▶ _The data_:
/-- Settles O28, by what each element and each owner reads and what each instruction finds. -/
theorem accumulatorResults : Obligations.accumulator_results := by
  refine ⟨fun s e a g hw ha => ⟨fun m n => accGet_accWrite_same hw e a g,
      fun e' a' m n hm hn ha' => accGet_accWrite_ne hw g ha ha' hm hn, tableWf_accWrite hw e a g⟩,
    fun t f s i a hi h hp => ⟨talloc_claims hi h hp, fun l ho hl => ?_, fun ho => ?_⟩,
    fun _ _ _ _ => tfree_frees, fun _ _ _ _ _ => tzero_zeroes,
    fun _ _ _ => accOwner_setOwner, setOwner_accs⟩
  · simpa only [if_neg hl] using talloc_owned hi h hp ho
  · simpa only [if_true] using talloc_owned hi h hp ho

end Sys2Proof.Machine
end

section
/-! SUPPORT. Tile moves on the accumulator port: their issue and their completion (R101, R108). -/

namespace Sys2Proof.Machine

/-! Issue. -/

/-- How `tld` or `tst` issues (R101). -/
def tileInsn (minor : BitVec 6) (k : OpKind) (fmts : List Fmt) (f : TForm) : Insn :=
  insnT 0x21 minor (tileOk k fmts f) true false false f

/-- The bytes of a tile of a format. -/
abbrev tileSize (fm : Fmt) : Nat := tileBytes (recordStride fm) fm

/-- The operation of a tile move. -/
def tileOp (th : Thread) (i : Insn) (k : OpKind) (f : TForm) (fm : Fmt) : Op :=
  { opOf th i k (readS th f.sa) (tileSize fm) 0 false 0 [] with
    acc := some f.ta.toNat, y := th.srCount.setWidth 64 }

/-- What a tile move finds of its `n` bytes at `a` before it goes on, and the state it goes on in: a
load has found no poison in the words it read (R135), and a store waits for no operation that is to
read or write them (R67, R109). -/
inductive TileGranted (s : State) (e : Nat) (th : Thread) (a : Word) (n : Nat) : OpKind → State → Prop
  | load {s2 : State} (whole : checkRanges s th [(a.toNat, n)] = (false, s2)) :
      TileGranted s e th a n .tileLoad s2
  | store (free : storeMustWait s e ((groupOf s th).winBase + a.toNat) n = false) :
      TileGranted s e th a n .tileStore s

/-- A tile move that goes on: the port is free, the tile in the window and the accumulator the
thread's. -/
structure TileStarts (s s2 : State) (e : Nat) (th : Thread) (k : OpKind) (f : TForm) (fm : Fmt) :
    Prop where
  portFree : portBusy s e = false
  tile : checkTiles s th [(readS th f.sa, tileSize fm)] = none
  owned : accBad s th f.ta.toNat = false
  granted : TileGranted s e th (readS th f.sa) (tileSize fm) k s2

theorem tileMove_starts {minor : BitVec 6} {k : OpKind} {fmts : List Fmt} {t : Nat} {f : TForm}
    {s s2 : State} {fm : Fmt} (h : Issues t (tileInsn minor k fmts f) s)
    (hfm : fmtOfCode f.fmtA = some fm)
    (hs : TileStarts (chargeIssue s t (tileInsn minor k fmts f).word) s2 (engineOf t) (thread s t) k
      f fm) :
    tileMove minor k fmts t f s = afterStep (setThread s2 t
      (pushOp (advance (tileInsn minor k fmts f) (thread s t))
        (tileOp (thread s t) (tileInsn minor k fmts f) k f fm))) t (thread s t).stepping := by
  obtain ⟨portFree, tile, owned, granted⟩ := hs
  have format : tensorFmtA (tileInsn minor k fmts f).word = fm := by
    rw [tileInsn, insnT, tensorFmtA_wordT, hfm, Option.getD_some]
  unfold tileMove
  extract_lets ok i e n
  have insn : i = tileInsn minor k fmts f := rfl
  have size : n = tileSize fm := congrArg tileSize format
  clear_value n i
  subst insn size
  refine issue_of_state h ?_
  simp only [e, portFree, tile, owned, Bool.false_eq_true, if_false]
  cases granted with
  | load whole =>
    simp only [whole, reduceCtorEq, Bool.false_eq_true, if_false]
    rfl
  | store free =>
    simp only [free, Bool.false_eq_true, if_false, if_true]
    rfl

▶ _Assignment_: Word for word, reproduce the listing above from its start up to and including the line that has "def tileOp (th". Give only those lines.

▶ _Response area_:
/-- Settles O28, by what each element and each owner reads and what each instruction finds. -/
theorem accumulatorResults : Obligations.accumulator_results := by
  refine ⟨fun s e a g hw ha => ⟨fun m n => accGet_accWrite_same hw e a g,
      fun e' a' m n hm hn ha' => accGet_accWrite_ne hw g ha ha' hm hn, tableWf_accWrite hw e a g⟩,
    fun t f s i a hi h hp => ⟨talloc_claims hi h hp, fun l ho hl => ?_, fun ho => ?_⟩,
    fun _ _ _ _ => tfree_frees, fun _ _ _ _ _ => tzero_zeroes,
    fun _ _ _ => accOwner_setOwner, setOwner_accs⟩
  · simpa only [if_neg hl] using talloc_owned hi h hp ho
  · simpa only [if_true] using talloc_owned hi h hp ho

end Sys2Proof.Machine
end

section
/-! SUPPORT. Tile moves on the accumulator port: their issue and their completion (R101, R108). -/

namespace Sys2Proof.Machine

/-! Issue. -/

/-- How `tld` or `tst` issues (R101). -/
def tileInsn (minor : BitVec 6) (k : OpKind) (fmts : List Fmt) (f : TForm) : Insn :=
  insnT 0x21 minor (tileOk k fmts f) true false false f

/-- The bytes of a tile of a format. -/
abbrev tileSize (fm : Fmt) : Nat := tileBytes (recordStride fm) fm

/-- The operation of a tile move. -/
def tileOp (th : Thread) (i : Insn) (k : OpKind) (f : TForm) (fm : Fmt) : Op :=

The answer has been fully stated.